7

I need to read a JSON file from a blob container in Azure for doing some transformation on top of the JSON Files. I have seen few documentation and StackOverflow answers and developed a python code that will read the files from the blob.

I have tried the below script from one of the Stackoverflow answers to read JSON file but I get the below error

"TypeError: the JSON object must be str, bytes or byte array, not BytesIO"

I am new to python programming so not sure of the issue in the code. I tried with download_stream.content_as_text() but the file doesnt read the file without any error.
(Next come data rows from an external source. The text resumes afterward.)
/-- The nest state of a frame (R262), before its checks: `addr` is the group G, at body position g. -/
def readNest (frame : List Byte) (addr : Nat) : Nest :=
  let word (o n : Nat) : Nat := natOfBytes ((frame.drop o).take n)
  let ctl := word 0x98 8
  let b := bitsOf ctl 0 5 + 1
  let g := bitsOf ctl 9 5
  let body := (List.range b).map fun j => lbufGroup 8 ((List.range 8).map fun k => word (0x400 + 32 * j + 4 * k) 4)
  { desc := BitVec.ofNat 512 (word 0xC0 64), body := body
    base := addr - 4 * ((body.take g).foldl (fun acc l => acc + l.length) 0)
    c := (List.range 6).map fun d => word (0x80 + 4 * d) 4 % 2 ^ 20
    i := word 0xA0 16, trips := word 0xB0 16, s := bitsOf ctl 5 3, rot := bitOf ctl 8, g := g }

/-- `sr.status` and the pc after `ERET`; the entries wait for the issue of the group at `sr.epc` (R86). -/
def State.eret (s : State) (entries : List ReplayEntry) (nest : Option Nest) : State :=
  s.onStrand fun f => { f with
    pl := f.ppl, th := false, rq := false, pc := f.epc.toNat
    replays := entries, replayStore := [], nest := nest }

end Sys2Proof.Machine
end

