-- ==== Sys2Proof/Machine/Scoreboard.lean ====
section
/-! DEFINITION. The cluster controller's commands: acceptance into the scoreboard, rejection, streams, graph replays, work lists,
fragments, acceptance of drafts, priority; and the issue and retirement of entries (R292, R299 to R303, R310, R313 to R327). -/

namespace Sys2Proof.Machine

/-! ## Accesses of the controller -/

/-- The controller of the focus acts. -/
def State.asController (s : State) : State := { s with who := .c }

/-- A step on memory by the controller's cluster. -/
def State.ctlKv {α : Type} (s : State) (m : KvCtx → KvM α) : Except EngineFault (α × State) :=
  match s.partOfCluster (6 * s.ctl.die.val + s.ctl.number.val) with
  | none => .error (mkFault 0x10 0)
  | some n =>
    match m ⟨s.ctl.die, n, s.cycle, none, [], false⟩ s.mod with
    | .ok (a, mod) => .ok (a, { s with mod := mod })
    | .error (f, _) => .error f

/-- A report to the controller that does not freeze its queue (R310). -/
def State.ctlReport (s : State) (c : Command) (f : EngineFault) : State :=
  { s with ctl := { s.ctl with c := { s.ctl.c with reports := s.ctl.c.reports ++ [(0, faultRecord 0 c f)] } } }

/-- A number that no other entry of the module has: the cluster's counter with the cluster. -/
def Cluster.nextSerial (c : Cluster) : Nat := c.serial * 144 + 6 * c.die.val + c.number.val

/-- Changes an entry, whichever cluster holds it. -/
def State.onEntry (s : State) (serial : Nat) (g : Entry → Entry) : State :=
  let fix (c : Cluster) : Cluster := { c with entries := c.entries.map fun e => if e.serial = serial then g e else e }
  { s with ctl := fix s.ctl, parkedCl := s.parkedCl.map fix }

/-- Every core of the module. -/
def State.cores (s : State) : List Core := s.core :: s.parked
def State.clusters (s : State) : List Cluster := s.ctl :: s.parkedCl

/-- Whether a core runs a task of a launch. -/
def State.runsTask (s : State) (serial : Nat) : Bool := s.cores.any fun k => k.task.any fun t => t.launch = serial

/-- Whether a continuation, saved node or image of a launch remains. -/
def State.hasResumed (s : State) (serial : Nat) : Bool :=
  s.clusters.any fun c => (c.resumed.any fun r => r.1 = serial) || c.conts.any fun k => k.launch = serial

/-! ## The head of the controller's queue (R292) -/

/-- The command at the head, if the queue is not frozen. -/
def State.ctlHead (s : State) : Option Command := if s.ctl.queue.frozen || s.ctl.stopped then none else s.ctl.queue.waiting.head?

/-- The command without its place in the queue. -/
def State.ctlDrop (s : State) (c : Command) : State := s.putQueue true 0 (s.ctl.queue.remove c.seq)

/-- The head faults; `c` carries its cursor. -/
def State.ctlFault (s : State) (c : Command) (f : EngineFault) : State := (s.ctlDrop c).faultCommand true 0 c f false

/-- A command retires: its signal is applied, and its code shown. -/
def State.ctlRetire (s : State) (c : Command) : State :=
  (s.ctlDrop c).finishSignal true 0 c fun s => s.putQueue true 0 { s.ctl.queue with last := 0 }

/-- Room for another entry (R301). -/
def Cluster.room (c : Cluster) : Bool := c.entries.length < 64

/-- A set is open, or can be opened (R318). -/
def Cluster.setRoom (c : Cluster) (va : Nat) : Bool := c.sets.any (fun w => w.va = va) || c.sets.length < 4

/-- Whether a jump's source is settled (R323): every earlier `ACCEPT` has retired, or every earlier entry that overlaps the word. -/
def State.jumpReady (s : State) (img : Image) : Bool :=
  s.ctl.c.run = .fragmentWait &&
  (flagOf img 0 || match hw img 8 with
    | 0 => true
    | 1 => !s.ctl.entries.any fun e => e.op = .accept
    | _ => !s.ctl.entries.any fun e => e.ranges.any fun r => r.overlaps (.bytes false (quarter img 1) 4))

/-- Whether the head's wait is satisfied and it can act; an image that fails R293 can, and faults. -/
def State.ctlReady (s : State) (c : Command) : Bool :=
  let img := c.image
  !clusterOk img ||
  (s.waitDone true 0 img &&
    match opOf img with
    | 2 =>
      match s.ctl.replaying.find? fun r => r.record = quarter img 1 with
      | none => true
      | some r => r.cmd.seq = c.seq && s.ctl.room
    | 3 | 4 => s.ctl.room && s.ctl.setRoom (quarter img 2)
    | 6 => s.jumpReady img
    | 8 | 9 => true
    | _ => s.ctl.room)

/-- A step of the head with an op code: its check, and then what it does. -/
def State.ctlStep (s : State) (op : Nat) (f : State → Command → State) : Answer :=
  let s := s.asController
  match s.ctlHead with
  | none => .fault .notEnabled
  | some c =>
    if opOf c.image = op && s.ctlReady c then
      .next (if clusterOk c.image then f s c else s.ctlFault c (mkFault 0x07 0))
    else .fault .notEnabled

/-! ## Acceptance and retirement steps (R299, R310) -/

/-- A new entry of the cluster, for a command. -/
def Cluster.newEntry (cl : Cluster) (op : EntryOp) (tag : Nat) (c : Command) (ranges : List Range) : Entry where
  serial := cl.nextSerial
  op := op
  tag := tag
  cmd := c
  header := default
  record := noRecord
  ranges := ranges
  prio := 0
  issued := false
  next := 0
  total := 0
  done := 0
  conts := 0
  cooperative := 0
  forced := 0
  status := 0
  cx := false
  complete := false
  progress := 0
  set := none
  replay := none

/-- Accepts an entry. -/
def State.accept (s : State) (e : Entry) : State :=
  { s with ctl := { s.ctl with entries := s.ctl.entries ++ [e], serial := s.ctl.serial + 1 } }

/-- An add of the hardware at module scope; one that fails is reported and skipped (R310). -/
def State.ctlAdd (s : State) (c : Command) (va : Nat) (v : Nat) : State :=
  if va = 0 then s
  else match s.addMemAt (BitVec.ofNat 64 va) v with
    | .ok t => t
    | .error k => s.ctlReport c (mkFault k va)

/-- The completion record (R300). -/
def completionBytes (status resource tasks cooperative forced conts : Nat) (cx : Bool) : List Byte :=
  bytesOfNat 8 (status + resource * 2 ^ 8 + (if cx then 2 ^ 16 else 0)) ++ bytesOfNat 8 tasks ++
  bytesOfNat 8 (cooperative % 2 ^ 32 + forced * 2 ^ 32) ++ bytesOfNat 8 conts

/-- Writes a completion record; a failure is reported and skipped (R310). -/
def State.writeCompletion (s : State) (c : Command) (comp : Nat) (bs : List Byte) : State :=
  if comp = 0 then s
  else match s.place accWrite (BitVec.ofNat 64 comp) 32 with
    | .error k => s.ctlReport c (mkFault k comp)
    | .ok pl =>
      if poisonedIn s.mod.poison pl.pa 32 then s.ctlReport c (mkFault 0x30 comp)
      else (s.note (BitVec.ofNat 64 comp) pl false).store pl.pa bs

/-- The steps of a retirement before the signal: the completion record, errk, donek. -/
def State.retireSteps (s : State) (c : Command) (r : LaunchRecord) (status : Nat) (bs : List Byte) : State :=
  let s := s.writeCompletion c r.comp bs
  let s := if status = 0 then s else s.ctlAdd c r.errk 1
  s.ctlAdd c r.donek r.doneinc.toNat

/-- A launch as it is to be accepted, or its rejection with the record to report in (R299). -/
inductive Launch where
  | ok (h : Header) (r : LaunchRecord) (ranges : List Range) (total : Nat)
  | rejected (r : LaunchRecord) (status resource : Nat)

/-- Reads a launch's header, record and range list once and checks them in the order of R299; `take` adds the rules of
R321. -/
def State.readLaunch (s : State) (header record : Nat) (take : Bool) : Launch × State :=
  let bad (r : LaunchRecord) (s : State) : Launch × State := (.rejected r 0x15 0, s)
  let (rb, s) := match s.ctlKv fun c => kvRead c record 128 with
    | .ok (b, s) => (some b, s)
    | .error _ => (none, s)
  let (hb, s) := match s.ctlKv fun c => kvRead c header 128 with
    | .ok (b, s) => (some b, s)
    | .error _ => (none, s)
  match rb, hb with
  | none, _ => bad noRecord s
  | some rb, none => bad (parseRecord rb) s
  | some rb, some hb =>
    let r := parseRecord rb
    match parseHeader header hb with
    | none => bad r s
    | some h =>
      let extra : Bool := take && !(r.wbase = 0 && r.ext.all (· = 0) && h.widths = [64])
      if !recordOk rb h.widths || extra then bad r s
      else
        match s.ctlKv fun c => kvRead c (bytesAt rb 96 8) (32 * bytesAt rb 104 8) with
        | .error _ => bad r s
        | .ok (lb, s) =>
          match (List.range (bytesAt rb 104 8)).mapM fun j => parseRange ((lb.drop (32 * j)).take 32) with
          | none => bad r s
          | some ranges =>
            match h.overdemand with
            | some k => (.rejected r 0x50 k, s)
            | none => (.ok h r ranges (taskCount r h.widths), s)

/-- Accepts a launch of a command, as an entry or by rejecting it; a rejected one reports and leaves no entry. -/
def State.acceptLaunch (s : State) (c : Command) (header record : Nat) (tag : Nat) (op : EntryOp) (set replay : Option Nat) :
    State × Bool :=
  match s.readLaunch header record (op = .take) with
  | (.ok h r ranges total, s) =>
    let e := s.ctl.newEntry op tag c ranges
    (s.accept { e with header := h, record := r, prio := h.prio, total := if op = .take then 0 else total, set := set, replay := replay },
      true)
  | (.rejected r status resource, s) => (s.retireSteps c r status (completionBytes status resource 0 0 0 0 false), false)

/-- R299: accepts a launch into a scoreboard entry, or rejects it. -/
def execKlaunch (s : State) : Answer :=
  s.ctlStep 0 fun s c =>
    match (s.ctlDrop c).acceptLaunch c (quarter c.image 1) (quarter c.image 2) (tagOfImage c.image) .launch none none with
    | (s, true) => s
    | (s, false) => s.ctlRetire c

/-! ## Accepted commands that access memory -/

/-- An entry that has issued and whose own action is not complete. -/
def Entry.acting (e : Entry) (op : EntryOp) : Bool := e.op = op && e.issued && !e.complete && !e.cx

/-- Whether the command of an accepted entry may act: it has not faulted, or has been resumed (R327). -/
def State.actionReady (s : State) (e : Entry) : Bool :=
  e.cmd.fault.isNone || (!s.ctl.queue.frozen && s.ctl.queue.started.any fun c => c.seq = e.cmd.seq && c.fault.isNone && c.due = 0)

/-- The command of an accepted entry, as it resumes. -/
def State.actionCommand (s : State) (e : Entry) : Command :=
  (s.ctl.queue.started.find? fun c => c.seq = e.cmd.seq).getD e.cmd

/-- The entry's command faults at its cursor: the queue freezes, and the entry waits for it to be resumed or cancelled. -/
def State.actionFault (s : State) (e : Entry) (c : Command) (f : EngineFault) : State :=
  ((s.ctlDrop c).faultCommand true 0 c f true).onEntry e.serial fun e => { e with cmd := { c with fault := some f } }

/-- The entry's action has come so far, or to its end. -/
def State.actionDone (s : State) (e : Entry) (c : Command) (progress : Nat) (complete : Bool) : State :=
  (s.ctlDrop c).onEntry e.serial fun e => { e with cmd := { c with fault := none }, progress := progress, complete := complete }

/-! ## Streams (R303) -/

/-- The line at an address that has been read is made resident in its home L2 (R303). -/
def kvWarm (ctx : KvCtx) (va : Nat) : KvM Unit := do
  let m ← get
  match checkAccess m ctx.die none ctx.part accRead (BitVec.ofNat 64 va) 1 with
  | .ok pl => if pl.typ = 3 then pure () else set (warmFlat m ctx.part (pl.pa / 128))
  | .error _ => pure ()

/-- Copies or reads the 128-byte units k onwards of a stream, as far as no access fails. -/
def streamRun (ctx : KvCtx) (src dst : Nat) (warm : Bool) : Nat → Nat → Module → Nat × Module × Option EngineFault
  | 0, k, m => (k, m, none)
  | fuel + 1, k, m =>
    let one : KvM Unit := do
      let bs ← kvRead ctx (src + 128 * k) 128
      if warm then do
        kvWarm ctx (src + 128 * k)
        kvWarm ctx (src + 128 * k + 127)
      else kvWrite ctx (dst + 128 * k) bs
    match one m with
    | .ok (_, m) => streamRun ctx src dst warm fuel (k + 1) m
    | .error (f, _) => (k, m, some f)

/-- The ranges of a stream (R301). -/
def streamRanges (img : Image) : List Range :=
  .bytes false (quarter img 1) (hw32 img 12) :: (if flagOf img 0 then [] else [.bytes true (quarter img 2) (hw32 img 12)])

/-- The entry of a kind whose action can go on. -/
def State.actingEntry (s : State) (op : EntryOp) : Option Entry := s.ctl.entries.find? fun e => e.acting op && s.actionReady e

/-- R303: accepts a stream into an entry; once it has issued, copies its range, or reads it into the L2. -/
def execKstream (s : State) : Answer :=
  match s.asController.actingEntry .stream with
  | some e =>
    let s := s.asController
    let c := s.actionCommand e
    let img := c.image
    let n := hw32 img 12 / 128
    match s.partOfCluster (6 * s.ctl.die.val + s.ctl.number.val) with
    | none => .next (s.actionFault e c (mkFault 0x10 (quarter img 1)))
    | some p =>
      let k := c.cursor.entry
      let (k, m, f) := streamRun ⟨s.ctl.die, p, s.cycle, none, [], false⟩ (quarter img 1) (quarter img 2) (flagOf img 0) (n - k) k s.mod
      let s := { s with mod := m }
      let c := { c with cursor := { c.cursor with entry := k } }
      match f with
      | some f => .next (s.actionFault e c f)
      | none => .next (s.actionDone e c k true)
  | none =>
    s.ctlStep 1 fun s c => (s.ctlDrop c).accept (s.ctl.newEntry .stream (tagOfImage c.image) c (streamRanges c.image))

/-- R325: an entry that depends on every earlier one. -/
def execQuiesce (s : State) : Answer :=
  s.ctlStep 5 fun s c => (s.ctlDrop c).accept { s.ctl.newEntry .quiesce (tagOfImage c.image) c [] with complete := true }

/-! ## Acceptance of drafts (R324) -/

/-- The words of one sequence of an array. -/
def readWords (ctx : KvCtx) (va n : Nat) : KvM (List Nat) := do
  let bs ← kvRead ctx va (4 * n)
  return (List.range n).map fun i => bytesAt bs (4 * i) 4

/-- The results of one sequence, its accepted count returned. -/
def acceptOne (ctx : KvCtx) (r : AcceptRec) (q : Nat) : KvM Nat := do
  let d ← readWords ctx (r.dft + q * r.stride) r.n
  let t ← readWords ctx (r.tgt + q * r.stride) (r.n + 1)
  let a := r.accepted d t
  kvWrite ctx (r.res + 8 + 8 * q) (bytesOfNat 8 (a + (a + 1) * 2 ^ 32))
  return a

/-- Every sequence, then the summary; it answers the next fragment. -/
def acceptAll (ctx : KvCtx) (r : AcceptRec) : KvM Nat := do
  if r.dft % 4 != 0 then kvFail (mkFault 0x12 r.dft)
  if r.tgt % 4 != 0 then kvFail (mkFault 0x12 r.tgt)
  let counts ← (List.range r.nseq).mapM (acceptOne ctx r)
  let whole := (counts.filter (· = r.n)).length
  let next := if whole = r.nseq then r.idxall else r.idxpart
  kvWrite ctx r.res (bytesOfNat 8 (next + whole * 2 ^ 16))
  return next

/-- The ranges of an acceptance (R301). -/
def AcceptRec.ranges (r : AcceptRec) : List Range :=
  [.bytes false r.dft ((r.nseq - 1) * r.stride + 4 * r.n), .bytes false r.tgt ((r.nseq - 1) * r.stride + 4 * (r.n + 1)),
   .bytes true r.res (8 + 8 * r.nseq)]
from azure.storage.blob import BlobServiceClient, BlobClient, ContainerClient
from io import BytesIO
import requests
from pandas import json_normalize
import json

filename = "sample.json"

container_name="test"
constr = ""

blob_service_client = BlobServiceClient.from_connection_string(constr)
container_client=blob_service_client.get_container_client(container_name)
blob_client = container_client.get_blob_client(filename)
streamdownloader=blob_client.download_blob()

stream = BytesIO()
streamdownloader.download_to_stream(stream)
# with open(stream) as j:
#      contents = json.loads(j)
fileReader = json.loads(stream)

print(filereader)
dfbeg
  • 77
  • 1
  • 5

1 Answers1

9

You can use readallfunction. Please try this code:

from azure.storage.blob import BlobServiceClient, BlobClient, ContainerClient
import json

filename = "sample.json"

container_name="test"
constr = ""

blob_service_client = BlobServiceClient.from_connection_string(constr)
container_client = blob_service_client.get_container_client(container_name)
blob_client = container_client.get_blob_client(filename)
streamdownloader = blob_client.download_blob()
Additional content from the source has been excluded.